Open it a half hour before dark. Close it a half hour after dark. That will get rid of 95% of them.


----------



## Harold (Apr 23, 2014)

I had the same problem, What I found out is bees wont fly in the dark they just drop to the floor.
I don't have a window in my garage so I opened the door about 1 inch and turned out the light. I could see a steady stream of bees crawling under the door.


----------



## woodworker (Nov 16, 2020)

I have a similar, but different problem that I could use some guidance on. I do woodworking out of my garage (with the bay door open) and I don't know if its the smell of fresh wood being cut or .....whatever, but I get bees entering my shop on a daily basis.

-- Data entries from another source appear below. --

/-! ### Bus arbiter and pins (spec/40_bus_arbiter.md) -/

/-- R106, R107: a release by the holder frees the bus, writes no pin, and enables every waiting requester's grant step; any other
release changes nothing. -/
def Obligations.OnlyTheHolderReleasesTheBus : Prop :=
  ∀ (id : ComponentId) (s : State),
    (s.bus.owner = some id →
      releaseBus id s = { s with bus := { s.bus with owner := none } } ∧
      (absGrant (releaseBus id s)).isSome = true ∧ (rstGrant (releaseBus id s)).isSome = true ∧
      (s.hostPhase = .wait → (hostGrantStep (releaseBus id s)).isSome = true) ∧
      ∀ k c, s.chips[k]? = some c → c.phase = .wait → (chipStep k (releaseBus id s)).isSome = true) ∧
    (s.bus.owner ≠ some id → releaseBus id s = s)

/-- R101–R103, R119, R134, R135: the try, grant and timeout steps of the host and of a chip (the CPU's are in
`BracketRunsStepByStep`); a timeout is enabled whatever the owner and writes nothing to the bus (D3). -/
def Obligations.RequestsAreTriedGrantedOrTimedOut : Prop :=
  ∀ s : State,
    (s.hostPhase = .idle → s.bus.owner = none →
      hostStep .request s = some { s with bus := { s.bus with owner := some .host } }) ∧
    (s.hostPhase = .idle → s.bus.owner ≠ none → hostStep .request s = some { s with hostPhase := .wait }) ∧
    (s.hostPhase = .wait → hostStep .request s = none ∧ hostTimeoutStep s = some { s with hostPhase := .idle }) ∧
    (s.hostPhase = .wait → s.bus.owner = none →
      hostGrantStep s = some { s with bus := { s.bus with owner := some .host }, hostPhase := .idle }) ∧
    (s.bus.owner ≠ none → hostGrantStep s = none) ∧
    (∀ k c, s.chips[k]? = some c →
      (c.phase = .try ∨ c.phase = .wait → s.bus.owner = none →
        chipStep k s = some { s with
          bus := { s.bus with owner := some (.chip k) }, chips := s.chips.set k { c with phase := .drive } }) ∧
      (c.phase = .try → s.bus.owner ≠ none →
        chipStep k s = some { s with chips := s.chips.set k { c with phase := .wait } }) ∧
      (c.phase = .wait → s.bus.owner ≠ none → chipStep k s = none) ∧
      (c.phase = .wait → chipTimeoutStep k s = some { s with
        chips := s.chips.set k { c with phase := .top }, diag := s.diag ++ [⟨.warning, .busTimeout (.chip k)⟩] }))

/-- R105: in one step, the bus passes from one owner to another only through a release; it is taken only from nobody, by the agent
whose step it is, and given back only by its owner's step. -/
def Obligations.OwnershipPassesThroughARelease : Prop :=
  ∀ (e : Event) (s t : State), eventStep e s = some (.next t) → t.bus.owner ≠ s.bus.owner →
    (s.bus.owner = none ∧
      ((t.bus.owner = some .cpu ∧ e = .cpu) ∨ (∃ k, t.bus.owner = some (.chip k) ∧ e = .chip k) ∨
       (t.bus.owner = some .host ∧ (e = .host .request ∨ e = .hostGrant)))) ∨
    (t.bus.owner = none ∧
      ((s.bus.owner = some .cpu ∧ e = .cpu) ∨ (∃ k, s.bus.owner = some (.chip k) ∧ e = .chip k) ∨
       (s.bus.owner = some .host ∧ e = .host .release)))

/-- R80, R108–R112, R115: each accessor, as a step of the host, writes its own bits and no other; a view reads what was written to it; and
the bus reset zeroes the pins and keeps `power` and `owner` (the bit positions are the spec's choice D1; that the CPU reset makes
no bus reset, D38). -/
def Obligations.PinAccessorsWriteOnlyTheirBits : Prop :=
  (∀ (a : Addr) (p : Pins), addressView (putAddress a p) = a ∧ dataView (putAddress a p) = dataView p ∧
    ∀ j, 16 ≤ j → pinAt j (putAddress a p) = pinAt j p) ∧
  (∀ (d : Byte) (p : Pins), dataView (putData d p) = d ∧ addressView (putData d p) = addressView p ∧
    ∀ j, j < 16 ∨ 24 ≤ j → pinAt j (putData d p) = pinAt j p) ∧
  (∀ (i : Nat) (v : Bool) (s : State), s.cfg.wellFormed = true → i < s.cfg.busWidth →
    setPin i v s = { s with bus := { s.bus with pins := putPin i v s.bus.pins } } ∧
    ∀ j, pinAt j (putPin i v s.bus.pins) = if j = i then v else pinAt j s.bus.pins) ∧
  (∀ (p : Pins) (j : Nat), (j < 16 → pinAt j p = (addressView p).getLsbD j) ∧
    (j < 8 → pinAt (16 + j) p = (dataView p).getLsbD j)) ∧
  ∀ s : State, s.fault = none →
    (∀ a, eventStep (.host (.writeAddress a)) s =
      some (.next { s with bus := { s.bus with pins := putAddress a s.bus.pins } })) ∧
    (∀ d, eventStep (.host (.writeData d)) s = some (.next { s with bus := { s.bus with pins := putData d s.bus.pins } })) ∧
    (∀ i v, i < s.cfg.busWidth → eventStep (.host (.setPin i v)) s =
      some (.next { s with bus := { s.bus with pins := putPin i v s.bus.pins } })) ∧
    (eventStep (.host .readAddress) s = some (.next s) ∧ hostReply .readAddress s = .word (addressView s.bus.pins)) ∧
    (eventStep (.host .readData) s = some (.next s) ∧ hostReply .readData s = .byte (dataView s.bus.pins)) ∧
    eventStep (.host .resetBus) s =
      some (.next { s with bus := { power := s.bus.power, pins := 0, owner := s.bus.owner } })

/-- R113: `get_pin(i)` below the bus width returns the pin and writes nothing. -/
def Obligations.GetPinReadsThePin : Prop :=
  ∀ (i : Nat) (s : State), s.fault = none → i < s.cfg.busWidth →
    eventStep (.host (.getPin i)) s = some (.next s) ∧ hostReply (.getPin i) s = .bool (pinAt i s.bus.pins)

/-- R41, R114: the model fault is raised by a pin index from the bus width up, by nothing else, with no other effect; it is never
cleared and ends the run (D36). -/
def Obligations.FaultIsRaisedOnlyByAPinIndex : Prop :=
  (∀ (i : Nat) (v : Bool) (s : State), s.fault = none → s.cfg.busWidth ≤ i →
    eventStep (.host (.setPin i v)) s = some (.next { s with fault := some (.pinIndexOutOfRange i) }) ∧
    eventStep (.host (.getPin i)) s = some (.next { s with fault := some (.pinIndexOutOfRange i) })) ∧
  (∀ (e : Event) (s t : State), eventStep e s = some (.next t) → t.fault ≠ none →
    ∃ i, s.cfg.busWidth ≤ i ∧ t.fault = some (.pinIndexOutOfRange i) ∧
      (e = .host (.getPin i) ∨ ∃ v, e = .host (.setPin i v))) ∧
  (∀ (e : Event) (s : State), s.fault ≠ none → eventStep e s = none) ∧
  (∀ (s : State) (r : Fault), s.fault = some r → step s = .fault r)

/-! ### Chips (spec/41_chip_protocol.md) -/

/-- R131–R133, R136: the poll of a selected or deselected chip that is not read: a write cycle stores `d_pins` at `a_pins` or logs,
every other code changes nothing (codes 000 and 011 are the spec's choice D25). -/
def Obligations.ChipPollWritesOrDoesNothing : Prop :=
  ∀ (k : Nat) (c : Chip) (s : State), s.chips[k]? = some c → c.phase = .top → c.alive = true →
    (c.ceN = true → chipStep k s = some s) ∧
    (c.ceN = false → c.oeN = false → c.weN = false → chipStep k s = some s) ∧
    (c.ceN = false → c.oeN = true → c.weN = true → chipStep k s = some s) ∧
    (c.ceN = false → c.oeN = true → c.weN = false →
      (c.aPins.toNat < c.capacity → chipStep k s = some (chipWriteByte k c.aPins.toNat c.dPins s)) ∧
      (c.capacity ≤ c.aPins.toNat → chipStep k s = some { s with
        diag := s.diag ++ [⟨.warning, .outOfRange k c.aPins.toNat⟩] }))

/-- R134, R135: a read cycle of four steps with the bus free: `d_pins` and then `Bus.data` get the addressed byte (0xFF out of range), the
bus is released, and no storage changes; and one whose request times out: `d_pins` keeps the byte, `Bus.data` is unchanged, one
event (D33). -/
def Obligations.ChipReadCycleDrivesTheBusOrSkipsIt : Prop :=
  ∀ (k : Nat) (c : Chip) (s : State) (rest : List Event), s.fault = none →
    s.chips[k]? = some c → c.phase = .top → c.alive = true → c.ceN = false → c.oeN = false → c.weN = true →
    (s.bus.owner = none → Host.Core.run Sys2Proof.core 4 { s with sched := .chip k :: .chip k :: .chip k :: .chip k :: rest } =
      .next { s with
        chips := s.chips.set k { c with dPins := chipByte k c.aPins.toNat s, latch := chipByte k c.aPins.toNat s }
        bus := { s.bus with pins := putData (chipByte k c.aPins.toNat s) s.bus.pins }
        diag := s.diag ++ directEvents 1 k c.aPins.toNat s
        sched := rest }) ∧
    (s.bus.owner ≠ none → Host.Core.run Sys2Proof.core 3 { s with sched := .chip k :: .chip k :: .chipTimeout k :: rest } =
      .next { s with
        chips := s.chips.set k { c with dPins := chipByte k c.aPins.toNat s, latch := chipByte k c.aPins.toNat s }
        diag := s.diag ++ directEvents 1 k c.aPins.toNat s ++ [⟨.warning, .busTimeout (.chip k)⟩]
        sched := rest })

/-- R146, R132: a chip's step changes the bus pins only as the bus's owner, in the drive step of its read cycle, and only the data
view; it drives its own data pins only when a poll finds the read code. -/
def Obligations.ChipDrivesTheBusOnlyAsItsOwner : Prop :=
  ∀ (k : Nat) (c : Chip) (s t : State), s.Inv → s.chips[k]? = some c →
    (eventStep (.chip k) s = some (.next t) ∨ eventStep (.chipTimeout k) s = some (.next t)) →
    (t.bus.pins ≠ s.bus.pins →
      s.bus.owner = some (.chip k) ∧ c.phase = .drive ∧ t.bus.pins = putData c.latch s.bus.pins) ∧
    (∀ c', t.chips[k]? = some c' → c'.dPins ≠ c.dPins →
      c.phase = .top ∧ c.ceN = false ∧ c.oeN = false ∧ c.weN = true) ∧
    (∀ j, j ≠ k → t.chips[j]? = s.chips[j]?)

/-- R13, R138, R189, R208: a stopped agent has no step at its loop top, and a stopped chip there never holds the bus. -/
def Obligations.StoppedAgentsTakeNoStepAtTheirTop : Prop :=
  ∀ s : State,
    (s.cpu.alive = false → s.cpu.seq = .waitHi → cpuStep s = none ∧ cpuSpanStep s = none) ∧
    (∀ k c, s.chips[k]? = some c → c.alive = false → c.phase = .top →
      chipStep k s = none ∧ chipTimeoutStep k s = none ∧ (s.Inv → s.bus.owner ≠ some (.chip k))) ∧
    (s.clock.alive = false → clockAgentStep s = none ∧ hostStep .clockStep s = some (toggleClock s))

/-- R140–R142, §8 of the source, R11 row 5: a direct byte write is read back in range, leaves every other byte, and out of range reads
0xFF and writes nothing, with one event (D27); the host's byte accesses are these, each one step. -/
def Obligations.DirectByteAccess : Prop :=
  ∀ (k a : Nat) (c : Chip) (v : Byte) (s : State), s.memoryOk → s.chips[k]? = some c →
    (a < c.capacity →
      (chipReadByte k a s).2 = s ∧ (chipWriteByte k a v s).diag = s.diag ∧
      ∀ j b, chipByte j b (chipWriteByte k a v s) = if j = k ∧ b = a then v else chipByte j b s) ∧
    (c.capacity ≤ a →
      chipByte k a s = 0xFF ∧
      (chipReadByte k a s).2 = { s with diag := s.diag ++ [⟨.warning, .outOfRange k a⟩] } ∧
      chipWriteByte k a v s = { s with diag := s.diag ++ [⟨.warning, .outOfRange k a⟩] }) ∧
    (s.fault = none →
      eventStep (.host (.readByte k a)) s = some (.next (chipReadByte k a s).2) ∧
      hostReply (.readByte k a) s = .byte (chipByte k a s) ∧
      eventStep (.host (.writeByte k a v)) s = some (.next (chipWriteByte k a v s)))

/-- R63, with the in-range part of R143 and R144: a word is its two bytes, the low one first; written in one step, read back, and no
other byte changes. -/
def Obligations.DirectWordAccess : Prop :=
  ∀ (k a : Nat) (c : Chip) (w : Addr) (s : State), s.memoryOk → s.chips[k]? = some c → a + 1 < c.capacity →
    chipWord k a s = chipByte k (a + 1) s ++ chipByte k a s ∧ (chipReadWord k a s).2 = s ∧
    chipWord k a (chipWriteWord k a w s) = w ∧ (chipWriteWord k a w s).diag = s.diag ∧
    (∀ l h, chipWord k a (chipWriteByte k (a + 1) h (chipWriteByte k a l s)) = h ++ l) ∧
    ∀ j b, chipByte j b (chipWriteWord k a w s) =
      if j = k ∧ b = a then lowByte w else if j = k ∧ b = a + 1 then highByte w else chipByte j b s

/-- R143, R144, R11 row 5: a word whose high byte is out of range reads 0xFFFF and writes neither byte, with one event (the spec's
choices D24, D27); the host's word accesses, in range or past the end, are these, each one step. -/
def Obligations.DirectWordPastTheEnd : Prop :=
  ∀ (k a : Nat) (c : Chip) (w : Addr) (s : State), s.chips[k]? = some c →
    (c.capacity ≤ a + 1 →
      chipWord k a s = 0xFFFF ∧
      (chipReadWord k a s).2 = { s with diag := s.diag ++ [⟨.warning, .outOfRange k a⟩] } ∧
      chipWriteWord k a w s = { s with diag := s.diag ++ [⟨.warning, .outOfRange k a⟩] }) ∧
    (s.fault = none →
      eventStep (.host (.readWord k a)) s = some (.next (chipReadWord k a s).2) ∧
      hostReply (.readWord k a) s = .word (chipWord k a s) ∧
      eventStep (.host (.writeWord k a w)) s = some (.next (chipWriteWord k a w s)))

/-- R24: at creation every byte of a ROM-kind chip reads 0xFF and every byte of a RAM-kind chip 0x00. -/
def Obligations.CreatedStorageReadsItsFill : Prop :=
  ∀ (cfg : Config) (draw : CpuDraw) (k a : Nat) (kc : ChipConfig), cfg.chips[k]? = some kc → a < kc.capacity →
    (kc.kind = .rom → chipByte k a (State.create cfg draw) = 0xFF) ∧
    (kc.kind = .ram → chipByte k a (State.create cfg draw) = 0x00)

/-- The canonical form is one for each contents: storages in canonical form that read the same everywhere are the same list (the form
is the model's, assumption log 6). -/
def Obligations.CanonicalStorageIsUnique : Prop :=
  ∀ (fill : Byte) (cap : Nat) (m m' : Memory), Memory.wf fill cap m = true → Memory.wf fill cap m' = true →
    (∀ a, Memory.read fill m a = Memory.read fill m' a) → m = m'

/-! ### Address decoder (spec/42_address_decoder.md) -/

/-- R161, R166: an address is routed by the first mapping that contains it, in insertion order, to the local address `addr - start`
computed without wrap; it is a miss exactly if none contains it. -/
def Obligations.RoutingTakesTheFirstMatch : Prop :=
  ∀ (ms : List Mapping) (addr : Addr),
    (∀ (pre post : List Mapping) (m : Mapping), ms = pre ++ m :: post →
      (∀ p ∈ pre, ¬ (p.first.toNat ≤ addr.toNat ∧ addr.toNat ≤ p.last.toNat)) →
      m.first.toNat ≤ addr.toNat → addr.toNat ≤ m.last.toNat →
      route ms addr = some (m.chip, addr.toNat - m.first.toNat) ∧
      addr.toNat - m.first.toNat ≤ m.last.toNat - m.first.toNat) ∧
    (route ms addr = none ↔ ∀ m ∈ ms, ¬ (m.first.toNat ≤ addr.toNat ∧ addr.toNat ≤ m.last.toNat))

They are not aggressive, but they are very curious and fly around whatever I am doing. For me, it is a very dangerous situation because they startle and distract me while I am cutting on a table saw or other 'finger-cutting-off machinery. It is usually just one bee at a time, but that is enough to take my attention away from the blades of my tools....dangerous. Is there a way to keep them out of the garage/shop as I work? I tried Wasp and Hornet spray by spraying around the opening of the door. The only thing that did was make it difficult to breathe FOR ME. Little bees, just came and went no problem. little stinkers!


----------



## elmer_fud (Apr 21, 2018)

This is a 6 year old thread,

That said, you can close the doors or hang a screen across the doors to keep the bees out


----------



## Tigger19687 (Dec 27, 2014)

They have these screens you can buy for the garage door opening. I think they go up on velcro so easy to take on and off.
It was one of those Seen on TV things but saw them at Walmart once


----------